■ TRY IT ■
Which lines run from the start of the data below to the line containing "theorem Tab.get_setAll_eq (d"? Set them down exactly, with none added.

Saved data entries:
/-- A list of writes that names a key, each time with the same value. -/
theorem Tab.get_setAll_eq (d : α) (kvs : List (Nat × α)) (t : Tab α) (k : Nat) (w : α) (h : ∃ p ∈ kvs, p.1 = k)
    (hw : ∀ p ∈ kvs, p.1 = k → p.2 = w) : Tab.get d (Machine.Tab.setAll d t kvs) k = w := by
  induction kvs generalizing t with
  | nil => obtain ⟨p, hp, -⟩ := h; simp at hp
  | cons q kvs ih =>
    by_cases hq : ∃ p ∈ kvs, p.1 = k
    · exact ih (Tab.set d t q.1 q.2) hq (fun p hp => hw p (List.mem_cons_of_mem _ hp))
    · have h1 := Tab.get_setAll_other d kvs (Tab.set d t q.1 q.2) k (fun p hp e => hq ⟨p, hp, e⟩)
      have hk : q.1 = k := by
        obtain ⟨p, hp, e⟩ := h
        rcases List.mem_cons.mp hp with rfl | hp
        · exact e
        · exact absurd ⟨p, hp, e⟩ hq
      have hv := hw q (by simp) hk
      simp only [Machine.Tab.setAll, List.foldl_cons] at h1 ⊢
      rw [h1, ← hk, Tab.get_set_same, hv]

namespace Machine

open Safety

/-! ### The writes of results -/

/-- A destination register as a computing instruction gives it. -/
def FCtx.resReg (x : FCtx) (r : Result) (j : Nat) : DReg :=
  ⟨if r.keepV then [] else (lanesOf x.act).map (fun l => (l, r.v j l)), if r.keepV then [] else (rodsOf x.act).map (fun k => (k, r.tag j k)),
   match r.side with | some f => (lanesOf x.act).map (fun l => (l, f j l)) | none => [], r.tag j⟩

theorem mem_regs_zip {x : FCtx} {r : Result} {d : Nat} {q : DReg × Nat} :
    q ∈ ((List.range r.n).map (x.resReg r)).zipIdx d ↔ ∃ j, j < r.n ∧ q = (x.resReg r j, d + j) := by
  obtain ⟨a, b⟩ := q
  rw [List.mem_zipIdx_iff_le_and_getElem?_sub]
  constructor
  · rintro ⟨h1, h2⟩
    simp only [List.getElem?_map] at h2
    have : (b - d) < r.n := by
      by_cases h : b - d < r.n
      · exact h
      · rw [List.getElem?_eq_none (by simp; omega)] at h2
        simp at h2
    refine ⟨b - d, this, ?_⟩
    rw [List.getElem?_eq_getElem (by simpa using this)] at h2
    simp only [Option.map_some, List.getElem_range, Option.some.injEq] at h2
    rw [← h2]
    congr 1
    omega
  · rintro ⟨j, hj, e⟩
    cases e
    refine ⟨by omega, ?_⟩
    simp [hj]

theorem vKey_inj {l r l' r' : Nat} (h : r < 128) (h' : r' < 128) (e : vKey l r = vKey l' r') : l = l' ∧ r = r' := by
  unfold vKey at e; omega
theorem tKey_inj {l r l' r' : Nat} (h : r < 128) (h' : r' < 128) (e : tKey l r = tKey l' r') : l = l' ∧ r = r' := by
  unfold tKey at e; omega
theorem pKey_inj {l r l' r' : Nat} (h : r < 8) (h' : r' < 8) (e : pKey l r = pKey l' r') : l = l' ∧ r = r' := by
  unfold pKey at e; omega
theorem eKey_inj {l r l' r' : Nat} (h : r < 32) (h' : r' < 32) (e : eKey l r = eKey l' r') : l = l' ∧ r = r' := by
  unfold eKey at e; omega

/-- What the flags of a list of lanes make of a lane's flags. -/
theorem Frame.foldl_flags (fs : List (Nat × BitVec 5)) (fr : Frame) (l : Nat) :
    (fs.foldl (fun fr p => fr.raiseFlags p.1 p.2) fr).flagsOf l =
      (fs.filter (fun p => decide (p.1 = l))).foldl (fun a p => a ||| p.2) (fr.flagsOf l) := by
  induction fs generalizing fr with
  | nil => rfl
  | cons p fs ih =>
    rw [List.foldl_cons, ih]
    by_cases h : p.1 = l
    · subst h
      simp [Frame.raiseFlags, Frame.flagsOf]
    · simp [h, Frame.raiseFlags, Frame.flagsOf, Tab.get_set_other _ _ _ _ _ (Ne.symm h)]

/-- The writes of one kind of register: keys by lane or rod and number. -/
theorem get_writes {α : Type} [DecidableEq α] (d0 : α) (t : Tab α) (key : Nat → Nat → Nat)
    (hk : ∀ {l r l' r'}, r < 128 → r' < 128 → key l r = key l' r' → l = l' ∧ r = r') (ls : List Nat) (n d : Nat) (hd : d + n ≤ 128)
    (f : Nat → Nat → α) (kvs : List (Nat × α)) (hkv : ∀ p, p ∈ kvs ↔ ∃ j, j < n ∧ ∃ l ∈ ls, p = (key l (d + j), f j l)) (l r : Nat)
    (hr : r < 128) :
    Tab.get d0 (Tab.setAll d0 t kvs) (key l r) = if l ∈ ls ∧ d ≤ r ∧ r < d + n then f (r - d) l else Tab.get d0 t (key l r) := by
  by_cases h : l ∈ ls ∧ d ≤ r ∧ r < d + n
  · rw [if_pos h]
    obtain ⟨h1, h2, h3⟩ := h
    refine Tab.get_setAll_eq d0 kvs t _ _ ⟨(key l r, f (r - d) l), (hkv _).mpr ⟨r - d, by omega, l, h1, ?_⟩, rfl⟩ ?_
    · rw [show d + (r - d) = r by omega]
    · intro p hp e
      obtain ⟨j, hj, l', hl', rfl⟩ := (hkv _).mp hp
      obtain ⟨rfl, e2⟩ := hk (by omega) hr e
      rw [← e2]
      simp
  · rw [if_neg h]
    refine Tab.get_setAll_other d0 kvs t _ ?_
    intro p hp e
    obtain ⟨j, hj, l', hl', rfl⟩ := (hkv _).mp hp
    obtain ⟨rfl, e2⟩ := hk (by omega) hr e
    exact h ⟨hl', by omega, by omega⟩

/-- The residues that a result lists. -/
def ResidGives (act : Word32) (r : Result) (kvs : List (Nat × Word32)) : Prop :=
  ∀ (t : Tab Word32) (l e : Nat), l < 32 → e < 32 → Tab.get 0#32 (Tab.setAll 0#32 t kvs) (eKey l e) =
    if act.getLsbD l = true then (r.resid l e).getD (Tab.get 0#32 t (eKey l e)) else Tab.get 0#32 t (eKey l e)

theorem ResidGives.nil {act : Word32} {r : Result} (h : r.resid = fun _ _ => Option.none) : ResidGives act r [] := by
  intro t l e _ _
  simp [h, Tab.setAll]

/-- What a result's writes make of a frame. -/
theorem Frame.write_has (x : FCtx) (r : Result) (a : Frame) (d pd : Nat) (wbs : Bool) (hd : d + r.n ≤ 128) (hpd : pd < 8)
    (o : Out) (hr : o.regs = (List.range r.n).map (x.resReg r))
    (hp : o.preds = match r.pred with | some f => x.predOut f | none => []) (he : ResidGives x.act r o.resid)
    (hf : o.flags = x.flagOut r.flags ∨ (o.flags = [] ∧ r.flags = fun _ => flagNone)) :
    Has r x.act wbs d pd a (a.write (o.writes d pd wbs)) := by
  have hv : ∀ p, p ∈ (o.writes d pd wbs).v ↔ ∃ j, j < (if wbs || r.keepV then 0 else r.n) ∧ ∃ l ∈ lanesOf x.act, p = (vKey l (d + j), r.v j l) := by
    intro p
    cases wbs
    · simp only [Out.writes, hr, Bool.false_eq_true, if_false, List.mem_flatMap, mem_regs_zip, Bool.false_or]
      cases hkv : r.keepV
      · constructor
        · rintro ⟨q, ⟨j, hj, rfl⟩, hq⟩
          simp only [FCtx.resReg, hkv, Bool.false_eq_true, if_false, List.map_map, List.mem_map] at hq
          obtain ⟨l, hl, rfl⟩ := hq
          exact ⟨j, by simpa using hj, l, hl, rfl⟩
        · rintro ⟨j, hj, l, hl, rfl⟩
          refine ⟨_, ⟨j, by simpa using hj, rfl⟩, ?_⟩
          simp only [FCtx.resReg, hkv, Bool.false_eq_true, if_false, List.map_map, List.mem_map]
          exact ⟨l, hl, rfl⟩
      · constructor
        · rintro ⟨q, ⟨j, hj, rfl⟩, hq⟩
          simp [FCtx.resReg, hkv] at hq
        · rintro ⟨j, hj, -⟩
          simp at hj
    · simp [Out.writes]
  have ht : ∀ p, p ∈ (o.writes d pd wbs).tags ↔ ∃ j, j < (if wbs || r.keepV then 0 else r.n) ∧ ∃ l ∈ rodsOf x.act, p = (tKey l (d + j), r.tag j l) := by
    intro p
    cases wbs
    · simp only [Out.writes, hr, Bool.false_eq_true, if_false, List.mem_flatMap, mem_regs_zip, Bool.false_or]
      cases hkv : r.keepV
      · constructor
        · rintro ⟨q, ⟨j, hj, rfl⟩, hq⟩
          simp only [FCtx.resReg, hkv, Bool.false_eq_true, if_false, List.map_map, List.mem_map] at hq
          obtain ⟨l, hl, rfl⟩ := hq
          exact ⟨j, by simpa using hj, l, hl, rfl⟩
        · rintro ⟨j, hj, l, hl, rfl⟩
          refine ⟨_, ⟨j, by simpa using hj, rfl⟩, ?_⟩
          simp only [FCtx.resReg, hkv, Bool.false_eq_true, if_false, List.map_map, List.mem_map]
          exact ⟨l, hl, rfl⟩
      · constructor
        · rintro ⟨q, ⟨j, hj, rfl⟩, hq⟩
          simp [FCtx.resReg, hkv] at hq
        · rintro ⟨j, hj, -⟩
          simp at hj
    · simp [Out.writes]
  have hs : ∀ f, r.side = some f → ∀ p, p ∈ (o.writes d pd wbs).side ↔
      ∃ j, j < (if wbs then 0 else r.n) ∧ ∃ l ∈ lanesOf x.act, p = (vKey l (d + j), f j l) := by
    intro f hside p
    cases wbs
    · simp only [Out.writes, hr, Bool.false_eq_true, if_false, List.mem_flatMap, mem_regs_zip]
      constructor
      · rintro ⟨q, ⟨j, hj, rfl⟩, hq⟩
        simp only [FCtx.resReg, hside, List.map_map, List.mem_map] at hq
        obtain ⟨l, hl, rfl⟩ := hq
        exact ⟨j, hj, l, hl, rfl⟩
      · rintro ⟨j, hj, l, hl, rfl⟩
        refine ⟨_, ⟨j, hj, rfl⟩, ?_⟩
        simp only [FCtx.resReg, hside, List.map_map, List.mem_map]
        exact ⟨l, hl, rfl⟩
    · simp [Out.writes]
  have hs0 : r.side = none → (o.writes d pd wbs).side = [] := by
    intro hside
    cases wbs
    · simp only [Out.writes, hr, Bool.false_eq_true, if_false, List.flatMap_eq_nil_iff]
      intro q hq
      obtain ⟨j, hj, rfl⟩ := mem_regs_zip.mp hq
      simp [FCtx.resReg, hside]
    · simp [Out.writes]
  refine ⟨?_, ?_, ?_, ?_, ?_, ?_, ?_, ?_, ?_, ?_, ?_⟩
  · intro l n hl hn
    simp only [Frame.vreg, Frame.write_v]
    rw [get_writes 0#32 a.v vKey vKey_inj (lanesOf x.act) _ d (by split <;> omega) r.v _ hv l n hn]
    cases wbs <;> cases r.keepV <;> simp <;> (intro _ h1 h2; omega)
  · intro l n hl hn
    simp only [Frame.tagOf, Frame.write_tags]
    rw [get_writes Tag.int a.tags tKey tKey_inj (rodsOf x.act) _ d (by split <;> omega) r.tag _ ht l n hn]
    cases wbs <;> cases r.keepV <;> simp <;> (intro _ h1 h2; omega)
  · intro l n hl hn
    simp only [Frame.sideOf, Frame.write_side]
    cases hside : r.side with
    | none => simp [hs0 hside, Tab.setAll]
    | some f =>
      rw [get_writes 0#8 a.side vKey vKey_inj (lanesOf x.act) _ d (by split <;> omega) f _ (hs f hside) l n hn]
      cases wbs <;> simp <;> (intro _ h1 h2; omega)
  · intro l p hl hp8
    simp only [Frame.pred, Frame.write_preds]
    cases hpred : r.pred with
    | none => simp [Out.writes, hp, hpred, Tab.setAll]
    | some f =>
      simp only
      by_cases h7 : p = 7
      · simp [h7]
      · simp only [h7, if_false, ne_eq, not_false_eq_true, and_true]
        by_cases hq : x.act.getLsbD l = true ∧ p = pd
        · obtain ⟨h1, rfl⟩ := hq
          rw [if_pos ⟨h1, rfl⟩]
          refine Tab.get_setAll_eq _ _ _ _ _ ⟨(pKey l p, f l), ?_, rfl⟩ ?_
          · simp only [Out.writes, hp, hpred, FCtx.predOut, List.mem_filter, h7, if_false, List.map_map, List.mem_map]
            refine ⟨⟨l, by simpa using h1, rfl⟩, ?_⟩
            have : pKey l p % 8 = p := by unfold pKey; omega
            simp [this, h7]
          · intro q hq e
            simp only [Out.writes, hp, hpred, FCtx.predOut, List.mem_filter, h7, if_false, List.map_map, List.mem_map] at hq
            obtain ⟨⟨l', _, rfl⟩, -⟩ := hq
            obtain ⟨rfl, -⟩ := pKey_inj hp8 hp8 e
            rfl
        · rw [if_neg hq]
          refine Tab.get_setAll_other _ _ _ _ ?_
          intro q hm e
          simp only [Out.writes, hp, hpred, FCtx.predOut, List.mem_filter] at hm
          by_cases h77 : pd = 7
          · simp [h77] at hm
          · simp only [h77, if_false, List.map_map, List.mem_map] at hm
            obtain ⟨⟨l', hl', rfl⟩, -⟩ := hm
            obtain ⟨rfl, rfl⟩ := pKey_inj (by omega) hp8 e
            exact hq ⟨by simpa using hl', rfl⟩
  · intro l e hl he32
    simp only [Frame.residOf, Frame.write_resid]
    exact he a.resid l e hl he32
  · intro l hl
    unfold Frame.write
    dsimp only
    rw [Frame.foldl_flags]
    have h0 : (o.writes d pd wbs).flags = o.flags := rfl
    rw [h0]
    rcases hf with hf | ⟨hf, hn⟩
    · have hfl : (o.flags.filter (fun p => decide (p.1 = l))) = if x.act.getLsbD l = true then [(l, r.flags l)] else [] := by
        have hn := lanesOf_nodup x.act
        have : ∀ ls : List Nat, ls.Nodup → ((ls.map (fun k => (k, r.flags k))).filter (fun p => decide (p.1 = l))) =
            if l ∈ ls then [(l, r.flags l)] else [] := by
          intro ls hls
          induction ls with
          | nil => rfl
          | cons k ls ih =>
            obtain ⟨hk, hls⟩ := List.nodup_cons.mp hls
            have ih := ih hls
            by_cases e : k = l
            · subst e
              simp only [List.map_cons, List.filter_cons, decide_true, if_true, List.mem_cons, true_or]
              rw [ih, if_neg hk]
            · simp only [List.map_cons, List.filter_cons, e, decide_false, List.mem_cons, Ne.symm e, false_or, Bool.false_eq_true, if_false]
              rw [ih]
        rw [hf, FCtx.flagOut, this _ hn]
        simp
      rw [hfl]
      split <;> rfl
    · rw [hf, hn]
      simp only [List.filter_nil, List.foldl_nil]
      have : (a.flagsOf l ||| flagNone) = a.flagsOf l := by simp [flagNone]
      split
      · exact this.symm
      · rfl
  · simp
  · simp
  · simp
  · simp
  · simp

/-! ### Going on -/

theorem sortNat_const (ls : List Nat) (n : Nat) : sortNat (ls.map (fun _ => n)) = if ls = [] then [] else [n] := by
  induction ls with
  | nil => rfl
  | cons l ls ih =>
    have h : sortNat ((l :: ls).map (fun _ => n)) = insertSorted n (sortNat (ls.map (fun _ => n))) := rfl
    rw [h, ih]
    cases ls <;> simp [insertSorted]

theorem lanesOf_ne_nil {m : Word32} (h : m ≠ 0#32) : lanesOf m ≠ [] := by
  intro e
  apply h
  apply BitVec.eq_of_getLsbD_eq
  intro i hi
  have : i ∉ lanesOf m := by rw [e]; simp
  rw [mem_lanesOf] at this
  simpa using this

■ SOLUTION TO THIS TASK ■
/-- A list of writes that names a key, each time with the same value. -/
theorem Tab.get_setAll_eq (d : α) (kvs : List (Nat × α)) (t : Tab α) (k : Nat) (w : α) (h : ∃ p ∈ kvs, p.1 = k)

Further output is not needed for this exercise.